Il concetto di Mastermind si delinea già nel libro del suo ideatore: “Think and Grow Rich” di Napoleon Hill, scrittore e saggista statunitense di inizio '900.

Siamo nel 1937 e in questo libro si parla di pensiero creativo, di intelligenza collettiva, di obiettivi comuni. Hill pone le basi per sviluppare negli anni successivi un concetto che ritroviamo oggi applicato anche in ambiti aziendali, mettere a fattor comune le competenze perchè l’unione di più menti è maggiore della loro somma. E' possibile trovare alcuni spezzoni di sue interviste anche su YouTube.

L’esperienza della Mastermind prevede un gruppo di persone non molto numeroso che voglia aprirsi e confrontarsi secondo una precisa scaletta. Una persona del gruppo si propone come coordinatore al fine di far rispettare le fasi della Mastermind. Le regole devono essere poche e ben chiare per esempio la frequenza degli incontri, la disdetta, il rispetto per gli altri, la durata di ogni incontro.
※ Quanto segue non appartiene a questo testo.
-- ==== Sys2Proof/Laws/Exec.lean ====
section
/-! SUPPORT. `exec` as one end-of-instruction over one effect per instruction: what a proof about every instruction
starts from. -/

namespace Sys2Proof.Machine

/-- The instructions that may never follow a `putpsw`, whatever their SCC bit (R284). -/
def neverAfterPutpsw (i : Instr) : Bool :=
  [Mnemonic.callx, .callr, .calli, .ret, .reti, .putpsw].contains i.mnemonic

/-- The effect of each instruction, as its meaning has it. -/
def effectOf (i : Instr) (s : State) : Effect :=
  match i with
  | .calli _ rd =>
    privileged s (windowCheckCall s (callWindow s.psw.cwp) (.done ((s.setCwp (callWindow s.psw.cwp)).writeX rd s.lstpc) (.pcset trapVector)))
  | .getpsw scc rd s2 =>
    if s2 = .reg 0 then
      .done (((s.writeX rd (getpswValue s)).writeFlags scc (getpswFlags (getpswValue s))).useDraws (getpswDraws s)) .seq
    else .refuse (s.refusal .getpswOperand)
  | .getlpc scc rd => privileged s (.done ((s.writeX rd s.lstpc).writeFlags scc (getlpcFlags s.psw s.lstpc)) .seq)
  | .putpsw scc rs1 s2 =>
    if scc then
      .refuse (s.refusal .putpswWithScc)
    else privileged s (.done { s with pswNext := some (pswOfBits ((s.x rs1 + src2 s s2).extractLsb' 0 13)) } .seq)
  | .callx scc rd rs1 s2 =>
    if s2 = .reg 0 then callEffect scc rd (absAddr s rs1 s2) s
    else .refuse (s.refusal .callxOperand)
  | .callr scc rd imm19 => callEffect scc rd (relAddr s imm19) s
  | .jmpx scc cond rs1 s2 => jumpEffect scc cond (absAddr s rs1 s2) s
  | .jmpr scc cond imm19 => jumpEffect scc cond (relAddr s imm19) s
  | .ret scc cond rs1 s2 =>
    if scc then
      .refuse (s.refusal .jumpWithScc)
    else whenCond cond s (alignedTarget (absAddr s rs1 s2) (
        windowCheckReturn s (returnWindow s.psw.cwp) (.done (s.setCwp (returnWindow s.psw.cwp)) (.jump (absAddr s rs1 s2)))))
  | .reti _ cond rs1 s2 =>
    privileged s (whenCond cond s (alignedTarget (absAddr s rs1 s2) (
        windowCheckReturn s (returnWindow s.psw.cwp) (.done (returnFromTrap s) (.jump (absAddr s rs1 s2))))))
  | .sll scc rd rs1 s2 => logicResult scc rd (s.x rs1 <<< shiftCount (src2 s s2)) s
  | .sra scc rd rs1 s2 => logicResult scc rd ((s.x rs1).sshiftRight (shiftCount (src2 s s2))) s
  | .srl scc rd rs1 s2 => logicResult scc rd (s.x rs1 >>> shiftCount (src2 s s2)) s
  | .ldhi scc rd imm19 => logicResult scc rd (highImm imm19) s
  | .and scc rd rs1 s2 => logicResult scc rd (s.x rs1 &&& src2 s s2) s
  | .or scc rd rs1 s2 => logicResult scc rd (s.x rs1 ||| src2 s s2) s
  | .xor scc rd rs1 s2 => logicResult scc rd (s.x rs1 ^^^ src2 s s2) s
  | .add scc rd rs1 s2 => arithResult scc rd (addOf (s.x rs1) (src2 s s2) 0) s
  | .addc scc rd rs1 s2 => arithResult scc rd (addOf (s.x rs1) (src2 s s2) (carryNat s.psw.c)) s
  | .sub scc rd rs1 s2 => arithResult scc rd (subOf (s.x rs1) (src2 s s2) 0) s
  | .subc scc rd rs1 s2 => arithResult scc rd (subOf (s.x rs1) (src2 s s2) (subcAdjust s.params.subcForm s.psw.c)) s
  | .subi scc rd rs1 s2 => arithResult scc rd (subOf (src2 s s2) (s.x rs1) 0) s
  | .subci scc rd rs1 s2 => arithResult scc rd (subOf (src2 s s2) (s.x rs1) (subcAdjust s.params.subcForm s.psw.c)) s
  | .ldxw scc rd rs1 s2 => loadEffect .word scc rd (absAddr s rs1 s2) s
  | .ldrw scc rd imm19 => loadEffect .word scc rd (relAddr s imm19) s
  | .lxhu scc rd rs1 s2 => loadEffect .halfU scc rd (absAddr s rs1 s2) s
  | .lrhu scc rd imm19 => loadEffect .halfU scc rd (relAddr s imm19) s
  | .lxhs scc rd rs1 s2 => loadEffect .halfS scc rd (absAddr s rs1 s2) s
  | .lrhs scc rd imm19 => loadEffect .halfS scc rd (relAddr s imm19) s
  | .lxbu scc rd rs1 s2 => loadEffect .byteU scc rd (absAddr s rs1 s2) s
  | .lrbu scc rd imm19 => loadEffect .byteU scc rd (relAddr s imm19) s
  | .lxbs scc rd rs1 s2 => loadEffect .byteS scc rd (absAddr s rs1 s2) s
  | .lrbs scc rd imm19 => loadEffect .byteS scc rd (relAddr s imm19) s
  | .stxw scc rd rs1 s2 => absStore .word scc rd rs1 s2 s
  | .strw scc rd imm19 => relStore .word scc rd imm19 s
  | .stxh scc rd rs1 s2 => absStore .half scc rd rs1 s2 s
  | .strh scc rd imm19 => relStore .half scc rd imm19 s
  | .stxb scc rd rs1 s2 => absStore .byte scc rd rs1 s2 s
  | .strb scc rd imm19 => relStore .byte scc rd imm19 s

/-- Every instruction's meaning is its effect, concluded (R282). -/
theorem exec_eq (i : Instr) (s : State) : exec i s = conclude i.scc (neverAfterPutpsw i) s (effectOf i s) := by
  cases i <;> rfl

/-- If an instruction answers a next state, it completed with its effect or took a trap (R13, R282). -/
theorem exec_next (i : Instr) (s t : State) (h : exec i s = .next t) :
    (s.pswNext = none ∨ (i.scc = false ∧ neverAfterPutpsw i = false)) ∧
      ((∃ u f, effectOf i s = .done u f ∧ t = retire i.scc s u f) ∨
        (∃ c, effectOf i s = .trap c ∧ TrapsTaken s ∧ t = trapEntry s)) :=
  conclude_next _ _ _ _ _ (exec_eq i s ▸ h)

/-- A property of every completion of every instruction, from that property for the completion each pattern builds. -/
theorem ends_effectOf (i : Instr) (P : State → Flow → Prop) (s : State)
    (seq : P s .seq) (jump : ∀ a, wordAligned a = true → P s (.jump a))
    (reg : ∀ rd v f, P ((s.writeX rd v).writeFlags i.scc f) .seq)
    (status : ∀ rd v f k, P (((s.writeX rd v).writeFlags i.scc f).useDraws k) .seq)
    (pend : ∀ q, i.mnemonic = .putpsw → s.psw.s = true → P { s with pswNext := some q } .seq)
    (calli : ∀ rd, i.mnemonic = .calli → s.psw.s = true →
      P ((s.setCwp (callWindow s.psw.cwp)).writeX rd s.lstpc) (.pcset trapVector))
    (call : ∀ rd a, neverAfterPutpsw i = true → wordAligned a = true →
      P (callFlags i.scc ((s.setCwp (callWindow s.psw.cwp)).writeX rd s.pc)) (.jump a))
    (ret : ∀ a, neverAfterPutpsw i = true → wordAligned a = true →
      P (s.setCwp (returnWindow s.psw.cwp)) (.jump a))
    (reti : ∀ a, i.mnemonic = .reti → s.psw.s = true → wordAligned a = true → P (returnFromTrap s) (.jump a))
    (absStore : ∀ w a v, P (absStoreFlags i.scc v { s with mem := busWrite s w a v }) .seq)
    (relStore : ∀ w a v, P (relStoreAfter i.scc { s with mem := busWrite s w a v }) .seq) :
    Ends P (effectOf i s) := by
  have onSrc2 : ∀ (w : Width) rd rs1 s2, Ends P (Sys2Proof.Machine.absStore w i.scc rd rs1 s2 s) := by
    intro w rd rs1 s2
    cases s2 with
    | reg r => exact ends_refuse P _
    | imm b => exact ends_storeEffect P _ _ _ _ _ (absStore _ _ _)
  have onRel : ∀ (w : Width) rd imm19, Ends P (Sys2Proof.Machine.relStore w i.scc rd imm19 s) :=
    fun w rd imm19 => ends_storeEffect P _ _ _ _ _ (relStore _ _ _)
  cases i with
  | calli scc rd =>
    exact ends_privileged P _ _ fun hs => ends_windowCheckCall P _ _ _ (ends_done P _ _ (calli _ rfl hs))
  | getpsw scc rd s2 =>
    simp only [effectOf]; split
    · exact ends_done P _ _ (status _ _ _ _)
    · exact ends_refuse P _
  | getlpc scc rd => exact ends_privileged P _ _ fun _ => ends_done P _ _ (reg _ _ _)
  | putpsw scc rs1 s2 =>
    simp only [effectOf]; split
    · exact ends_refuse P _
    · exact ends_privileged P _ _ fun hs => ends_done P _ _ (pend _ rfl hs)
  | callx scc rd rs1 s2 =>
    simp only [effectOf]; split
    · exact ends_callEffect P _ _ _ _ (call _ _ rfl)
    · exact ends_refuse P _
  | callr scc rd imm19 => exact ends_callEffect P _ _ _ _ (call _ _ rfl)
  | jmpx scc cond rs1 s2 => exact ends_jumpEffect P _ _ _ _ seq (jump _)
  | jmpr scc cond imm19 => exact ends_jumpEffect P _ _ _ _ seq (jump _)
  | ret scc cond rs1 s2 =>
    simp only [effectOf]; split
    · exact ends_refuse P _
    · exact ends_whenCond P _ _ _ seq (ends_alignedTarget P _ _ fun ha =>
        ends_windowCheckReturn P _ _ _ (ends_done P _ _ (ret _ rfl ha)))
  | reti scc cond rs1 s2 =>
    exact ends_privileged P _ _ fun hs => ends_whenCond P _ _ _ seq (ends_alignedTarget P _ _ fun ha =>
      ends_windowCheckReturn P _ _ _ (ends_done P _ _ (reti _ rfl hs ha)))
  | sll scc rd rs1 s2 => exact ends_done P _ _ (reg _ _ _)
  | sra scc rd rs1 s2 => exact ends_done P _ _ (reg _ _ _)
  | srl scc rd rs1 s2 => exact ends_done P _ _ (reg _ _ _)
  | ldhi scc rd imm19 => exact ends_done P _ _ (reg _ _ _)
  | and scc rd rs1 s2 => exact ends_done P _ _ (reg _ _ _)
  | or scc rd rs1 s2 => exact ends_done P _ _ (reg _ _ _)
  | xor scc rd rs1 s2 => exact ends_done P _ _ (reg _ _ _)
  | add scc rd rs1 s2 => exact ends_done P _ _ (reg _ _ _)
  | addc scc rd rs1 s2 => exact ends_done P _ _ (reg _ _ _)
  | sub scc rd rs1 s2 => exact ends_done P _ _ (reg _ _ _)
  | subc scc rd rs1 s2 => exact ends_done P _ _ (reg _ _ _)
  | subi scc rd rs1 s2 => exact ends_done P _ _ (reg _ _ _)
  | subci scc rd rs1 s2 => exact ends_done P _ _ (reg _ _ _)
  | ldxw scc rd rs1 s2 => exact ends_loadEffect P _ _ _ _ _ (reg _ _ _)
  | ldrw scc rd imm19 => exact ends_loadEffect P _ _ _ _ _ (reg _ _ _)
  | lxhu scc rd rs1 s2 => exact ends_loadEffect P _ _ _ _ _ (reg _ _ _)
  | lrhu scc rd imm19 => exact ends_loadEffect P _ _ _ _ _ (reg _ _ _)
  | lxhs scc rd rs1 s2 => exact ends_loadEffect P _ _ _ _ _ (reg _ _ _)
  | lrhs scc rd imm19 => exact ends_loadEffect P _ _ _ _ _ (reg _ _ _)
  | lxbu scc rd rs1 s2 => exact ends_loadEffect P _ _ _ _ _ (reg _ _ _)
  | lrbu scc rd imm19 => exact ends_loadEffect P _ _ _ _ _ (reg _ _ _)
  | lxbs scc rd rs1 s2 => exact ends_loadEffect P _ _ _ _ _ (reg _ _ _)
  | lrbs scc rd imm19 => exact ends_loadEffect P _ _ _ _ _ (reg _ _ _)
  | stxw scc rd rs1 s2 => exact onSrc2 _ _ _ _
  | strw scc rd imm19 => exact onRel _ _ _
  | stxh scc rd rs1 s2 => exact onSrc2 _ _ _ _
  | strh scc rd imm19 => exact onRel _ _ _
  | stxb scc rd rs1 s2 => exact onSrc2 _ _ _ _
  | strb scc rd imm19 => exact onRel _ _ _

end Sys2Proof.Machine
end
Nell'incontro il gruppo si organizza secondo linee che si autodeterminano con tutti i componenti. Lo scopo è quello di far emergere un argomento a cui dedicare l’incontro. Non è necessario che il tema trattato sia di natura tecnico-pratico-professionale, può anche essere un tema di natura personale, spirituale, emotivo rispetto al quale ogni componenti del gruppo porta la propria esperienza, o esplora, attraverso domande il tema con l’obiettivo di stimolare riflessioni e fare emergere nuove competenze. Non è quindi un momento di consulenza o di tutoraggio, è piuttosto un mettere in comune.

Sulla Mastermind in sé e ci si potrebbe soffermare a lungo, ciò che mi interessa qui è esplorare  il suo principio di funzionamento che, in base alla mia esperienza diretta, trova molte connessioni con alcuni principi espressi nel Kybalion, un saggio i cui autori si riferiscono a conoscenze espresse nelle tavole smeraldine di Ermete Trismegisto.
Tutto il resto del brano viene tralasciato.